**Exercise directions:**
Return each line of the entries that holds the string "owner".

**Available records:**
──────────
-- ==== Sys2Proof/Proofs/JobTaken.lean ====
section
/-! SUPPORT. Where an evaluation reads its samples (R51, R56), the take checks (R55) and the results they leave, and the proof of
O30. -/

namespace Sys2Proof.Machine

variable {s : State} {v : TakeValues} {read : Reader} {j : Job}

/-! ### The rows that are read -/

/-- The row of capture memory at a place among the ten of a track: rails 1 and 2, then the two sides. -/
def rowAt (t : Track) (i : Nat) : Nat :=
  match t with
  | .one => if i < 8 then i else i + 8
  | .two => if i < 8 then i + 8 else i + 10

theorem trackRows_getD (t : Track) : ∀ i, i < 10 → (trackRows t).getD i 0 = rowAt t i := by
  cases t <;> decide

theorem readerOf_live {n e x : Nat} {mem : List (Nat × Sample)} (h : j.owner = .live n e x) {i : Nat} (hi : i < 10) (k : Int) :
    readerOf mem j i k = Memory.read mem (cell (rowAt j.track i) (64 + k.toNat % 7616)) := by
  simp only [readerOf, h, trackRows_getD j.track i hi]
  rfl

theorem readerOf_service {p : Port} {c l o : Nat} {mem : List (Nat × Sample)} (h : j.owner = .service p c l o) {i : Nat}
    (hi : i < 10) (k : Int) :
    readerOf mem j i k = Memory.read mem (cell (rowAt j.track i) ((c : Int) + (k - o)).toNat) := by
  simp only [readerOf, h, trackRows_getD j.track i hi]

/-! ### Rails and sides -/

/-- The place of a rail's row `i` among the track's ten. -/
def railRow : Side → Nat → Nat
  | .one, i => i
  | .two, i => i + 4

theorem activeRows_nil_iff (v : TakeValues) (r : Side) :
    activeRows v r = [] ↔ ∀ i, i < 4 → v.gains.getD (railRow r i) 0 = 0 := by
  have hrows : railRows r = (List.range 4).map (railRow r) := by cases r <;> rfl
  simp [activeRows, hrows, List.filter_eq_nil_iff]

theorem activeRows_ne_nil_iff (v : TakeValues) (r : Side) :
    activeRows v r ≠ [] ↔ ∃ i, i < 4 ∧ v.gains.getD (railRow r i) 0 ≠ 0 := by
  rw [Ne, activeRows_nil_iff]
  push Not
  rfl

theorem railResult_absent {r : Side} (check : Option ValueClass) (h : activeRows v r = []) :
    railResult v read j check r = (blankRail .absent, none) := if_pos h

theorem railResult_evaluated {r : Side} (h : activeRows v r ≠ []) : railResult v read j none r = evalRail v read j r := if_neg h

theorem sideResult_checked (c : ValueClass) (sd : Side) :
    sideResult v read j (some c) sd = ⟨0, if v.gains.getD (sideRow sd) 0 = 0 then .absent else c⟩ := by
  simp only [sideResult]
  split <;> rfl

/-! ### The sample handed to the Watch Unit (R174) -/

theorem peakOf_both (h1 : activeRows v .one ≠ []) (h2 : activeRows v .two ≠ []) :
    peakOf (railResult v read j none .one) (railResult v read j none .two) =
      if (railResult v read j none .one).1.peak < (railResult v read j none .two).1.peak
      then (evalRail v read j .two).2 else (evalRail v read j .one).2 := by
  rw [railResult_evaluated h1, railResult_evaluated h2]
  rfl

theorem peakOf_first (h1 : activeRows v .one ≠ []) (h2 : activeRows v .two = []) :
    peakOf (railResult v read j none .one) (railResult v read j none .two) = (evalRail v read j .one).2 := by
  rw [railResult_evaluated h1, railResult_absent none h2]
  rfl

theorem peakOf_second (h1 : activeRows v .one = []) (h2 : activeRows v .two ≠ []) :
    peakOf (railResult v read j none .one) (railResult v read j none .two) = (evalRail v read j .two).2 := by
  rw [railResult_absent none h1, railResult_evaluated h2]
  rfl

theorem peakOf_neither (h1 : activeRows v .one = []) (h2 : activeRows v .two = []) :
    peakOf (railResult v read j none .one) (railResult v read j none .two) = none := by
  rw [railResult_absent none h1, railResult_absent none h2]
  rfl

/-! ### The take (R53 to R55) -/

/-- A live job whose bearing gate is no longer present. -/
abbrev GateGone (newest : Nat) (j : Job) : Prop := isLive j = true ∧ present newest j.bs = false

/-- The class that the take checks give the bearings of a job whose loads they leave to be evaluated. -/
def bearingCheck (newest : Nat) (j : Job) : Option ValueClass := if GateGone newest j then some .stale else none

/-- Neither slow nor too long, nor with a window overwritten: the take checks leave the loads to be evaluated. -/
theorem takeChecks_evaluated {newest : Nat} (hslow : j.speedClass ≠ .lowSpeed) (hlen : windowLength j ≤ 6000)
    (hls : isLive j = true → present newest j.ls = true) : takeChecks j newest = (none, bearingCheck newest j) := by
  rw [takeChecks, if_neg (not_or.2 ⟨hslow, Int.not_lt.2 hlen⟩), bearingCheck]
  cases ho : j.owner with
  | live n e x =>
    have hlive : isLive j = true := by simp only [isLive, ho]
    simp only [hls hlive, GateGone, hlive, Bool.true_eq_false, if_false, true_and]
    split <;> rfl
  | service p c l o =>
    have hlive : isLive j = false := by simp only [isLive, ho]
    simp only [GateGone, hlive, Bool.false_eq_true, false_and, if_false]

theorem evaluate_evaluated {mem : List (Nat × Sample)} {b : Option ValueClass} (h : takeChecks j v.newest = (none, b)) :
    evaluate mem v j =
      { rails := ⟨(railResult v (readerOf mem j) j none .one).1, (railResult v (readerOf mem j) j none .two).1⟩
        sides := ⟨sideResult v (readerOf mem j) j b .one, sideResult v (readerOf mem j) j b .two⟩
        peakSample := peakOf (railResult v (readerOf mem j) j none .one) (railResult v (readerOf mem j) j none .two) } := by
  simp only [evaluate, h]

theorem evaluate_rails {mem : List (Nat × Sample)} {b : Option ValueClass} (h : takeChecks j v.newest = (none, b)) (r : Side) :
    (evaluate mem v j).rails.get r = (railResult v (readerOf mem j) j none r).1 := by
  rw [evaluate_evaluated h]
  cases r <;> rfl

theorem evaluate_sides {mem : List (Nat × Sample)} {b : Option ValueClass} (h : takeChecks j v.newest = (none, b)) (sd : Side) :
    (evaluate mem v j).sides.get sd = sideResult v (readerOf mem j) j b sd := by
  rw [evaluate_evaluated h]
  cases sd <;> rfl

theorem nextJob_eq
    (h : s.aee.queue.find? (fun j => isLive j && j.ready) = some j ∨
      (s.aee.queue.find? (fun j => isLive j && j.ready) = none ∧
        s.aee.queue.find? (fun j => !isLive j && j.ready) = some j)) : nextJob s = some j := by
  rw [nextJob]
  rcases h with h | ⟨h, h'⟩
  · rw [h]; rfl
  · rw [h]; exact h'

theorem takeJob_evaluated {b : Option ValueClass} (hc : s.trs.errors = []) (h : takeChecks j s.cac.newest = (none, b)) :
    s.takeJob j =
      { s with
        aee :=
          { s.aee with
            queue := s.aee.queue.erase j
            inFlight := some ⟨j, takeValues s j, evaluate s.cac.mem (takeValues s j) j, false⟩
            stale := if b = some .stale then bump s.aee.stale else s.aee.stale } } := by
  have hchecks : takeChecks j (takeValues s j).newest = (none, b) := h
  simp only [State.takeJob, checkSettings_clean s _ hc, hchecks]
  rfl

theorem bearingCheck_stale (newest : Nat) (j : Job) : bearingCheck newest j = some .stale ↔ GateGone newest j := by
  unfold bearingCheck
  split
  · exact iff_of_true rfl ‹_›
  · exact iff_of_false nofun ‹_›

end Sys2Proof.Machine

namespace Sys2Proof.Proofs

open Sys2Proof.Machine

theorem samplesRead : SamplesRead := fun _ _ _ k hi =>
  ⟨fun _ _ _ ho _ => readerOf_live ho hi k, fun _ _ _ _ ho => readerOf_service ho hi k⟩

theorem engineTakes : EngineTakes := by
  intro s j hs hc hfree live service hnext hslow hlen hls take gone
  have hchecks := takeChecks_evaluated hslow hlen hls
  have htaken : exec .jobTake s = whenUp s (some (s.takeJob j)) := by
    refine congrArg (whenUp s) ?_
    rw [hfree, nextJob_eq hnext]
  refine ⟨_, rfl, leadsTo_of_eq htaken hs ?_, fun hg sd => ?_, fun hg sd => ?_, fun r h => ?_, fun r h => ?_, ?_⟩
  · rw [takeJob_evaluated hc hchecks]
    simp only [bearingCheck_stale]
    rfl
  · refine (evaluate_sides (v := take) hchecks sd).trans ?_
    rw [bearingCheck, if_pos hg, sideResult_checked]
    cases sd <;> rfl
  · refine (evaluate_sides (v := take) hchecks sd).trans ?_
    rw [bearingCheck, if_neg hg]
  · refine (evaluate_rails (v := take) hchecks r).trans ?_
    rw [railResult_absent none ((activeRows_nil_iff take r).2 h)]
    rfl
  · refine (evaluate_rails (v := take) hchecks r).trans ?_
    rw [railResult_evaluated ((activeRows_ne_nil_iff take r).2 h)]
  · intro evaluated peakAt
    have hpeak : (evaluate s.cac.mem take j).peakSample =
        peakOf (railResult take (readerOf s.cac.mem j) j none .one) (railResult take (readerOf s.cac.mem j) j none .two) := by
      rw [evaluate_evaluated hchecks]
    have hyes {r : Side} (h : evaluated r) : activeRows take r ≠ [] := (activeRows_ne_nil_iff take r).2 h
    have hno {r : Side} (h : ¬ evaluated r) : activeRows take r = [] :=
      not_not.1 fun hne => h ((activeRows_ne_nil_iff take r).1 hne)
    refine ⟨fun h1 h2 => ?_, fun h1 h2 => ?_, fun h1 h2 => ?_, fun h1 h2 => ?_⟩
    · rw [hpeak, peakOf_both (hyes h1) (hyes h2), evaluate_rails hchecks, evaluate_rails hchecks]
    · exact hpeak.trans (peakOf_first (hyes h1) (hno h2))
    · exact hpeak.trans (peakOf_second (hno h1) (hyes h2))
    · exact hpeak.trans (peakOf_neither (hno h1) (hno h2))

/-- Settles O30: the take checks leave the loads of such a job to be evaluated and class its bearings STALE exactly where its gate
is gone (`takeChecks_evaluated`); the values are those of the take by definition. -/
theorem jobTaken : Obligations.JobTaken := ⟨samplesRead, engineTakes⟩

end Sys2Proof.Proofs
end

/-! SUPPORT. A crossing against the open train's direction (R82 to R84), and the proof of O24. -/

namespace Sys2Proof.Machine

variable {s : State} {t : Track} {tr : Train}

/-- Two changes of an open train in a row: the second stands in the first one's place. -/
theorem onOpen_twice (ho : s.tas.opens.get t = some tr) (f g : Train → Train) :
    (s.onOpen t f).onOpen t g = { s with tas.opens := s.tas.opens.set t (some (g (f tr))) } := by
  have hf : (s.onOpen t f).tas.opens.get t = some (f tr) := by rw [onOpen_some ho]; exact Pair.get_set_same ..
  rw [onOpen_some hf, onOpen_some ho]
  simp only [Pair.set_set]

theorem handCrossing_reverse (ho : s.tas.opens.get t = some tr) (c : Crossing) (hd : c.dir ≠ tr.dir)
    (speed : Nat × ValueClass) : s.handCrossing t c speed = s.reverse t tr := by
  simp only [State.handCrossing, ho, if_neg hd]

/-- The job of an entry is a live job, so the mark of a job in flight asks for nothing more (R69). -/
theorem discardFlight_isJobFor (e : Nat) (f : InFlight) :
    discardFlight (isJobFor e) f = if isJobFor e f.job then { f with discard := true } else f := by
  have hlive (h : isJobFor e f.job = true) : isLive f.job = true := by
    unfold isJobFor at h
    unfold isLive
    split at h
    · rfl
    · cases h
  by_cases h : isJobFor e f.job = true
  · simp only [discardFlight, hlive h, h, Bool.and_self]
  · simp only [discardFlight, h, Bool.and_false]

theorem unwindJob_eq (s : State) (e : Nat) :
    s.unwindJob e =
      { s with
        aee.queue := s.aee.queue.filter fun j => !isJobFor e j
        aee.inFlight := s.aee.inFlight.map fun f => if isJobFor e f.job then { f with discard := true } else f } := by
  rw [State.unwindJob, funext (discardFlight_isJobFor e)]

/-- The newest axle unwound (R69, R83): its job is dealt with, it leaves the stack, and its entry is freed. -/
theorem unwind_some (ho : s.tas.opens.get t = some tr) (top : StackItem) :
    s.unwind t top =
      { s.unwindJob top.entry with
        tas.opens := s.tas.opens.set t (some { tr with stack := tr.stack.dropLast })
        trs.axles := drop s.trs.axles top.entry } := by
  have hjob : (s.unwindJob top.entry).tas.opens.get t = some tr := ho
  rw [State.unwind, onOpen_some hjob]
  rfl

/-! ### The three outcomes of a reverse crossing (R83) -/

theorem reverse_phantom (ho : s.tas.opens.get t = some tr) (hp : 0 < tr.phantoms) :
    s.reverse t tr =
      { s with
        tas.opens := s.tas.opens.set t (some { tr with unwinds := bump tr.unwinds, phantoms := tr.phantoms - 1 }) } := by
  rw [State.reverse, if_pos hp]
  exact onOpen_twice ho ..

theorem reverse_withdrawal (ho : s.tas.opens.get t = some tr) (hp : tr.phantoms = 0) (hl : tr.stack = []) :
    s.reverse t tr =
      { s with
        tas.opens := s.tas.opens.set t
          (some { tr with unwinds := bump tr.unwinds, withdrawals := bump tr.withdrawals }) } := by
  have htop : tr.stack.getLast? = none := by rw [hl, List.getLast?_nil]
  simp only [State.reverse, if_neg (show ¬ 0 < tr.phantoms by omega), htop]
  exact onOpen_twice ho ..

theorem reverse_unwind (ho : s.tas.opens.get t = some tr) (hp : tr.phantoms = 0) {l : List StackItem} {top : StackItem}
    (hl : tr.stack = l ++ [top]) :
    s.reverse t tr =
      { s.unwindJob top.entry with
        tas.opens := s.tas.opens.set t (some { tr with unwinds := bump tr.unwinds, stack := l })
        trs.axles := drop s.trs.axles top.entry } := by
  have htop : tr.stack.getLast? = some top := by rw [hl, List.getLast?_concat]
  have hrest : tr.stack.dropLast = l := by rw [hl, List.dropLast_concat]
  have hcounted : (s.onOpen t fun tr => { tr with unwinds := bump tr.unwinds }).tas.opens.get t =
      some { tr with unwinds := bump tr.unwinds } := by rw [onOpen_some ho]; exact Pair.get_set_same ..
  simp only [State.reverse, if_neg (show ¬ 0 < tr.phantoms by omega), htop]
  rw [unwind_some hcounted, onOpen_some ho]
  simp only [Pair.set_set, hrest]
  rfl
──────────
**Expected answer:**
theorem readerOf_live {n e x : Nat} {mem : List (Nat × Sample)} (h : j.owner = .live n e x) {i : Nat} (hi : i < 10) (k : Int) :
theorem readerOf_service {p : Port} {c l o : Nat} {mem : List (Nat × Sample)} (h : j.owner = .service p c l o) {i : Nat}
  cases ho : j.owner with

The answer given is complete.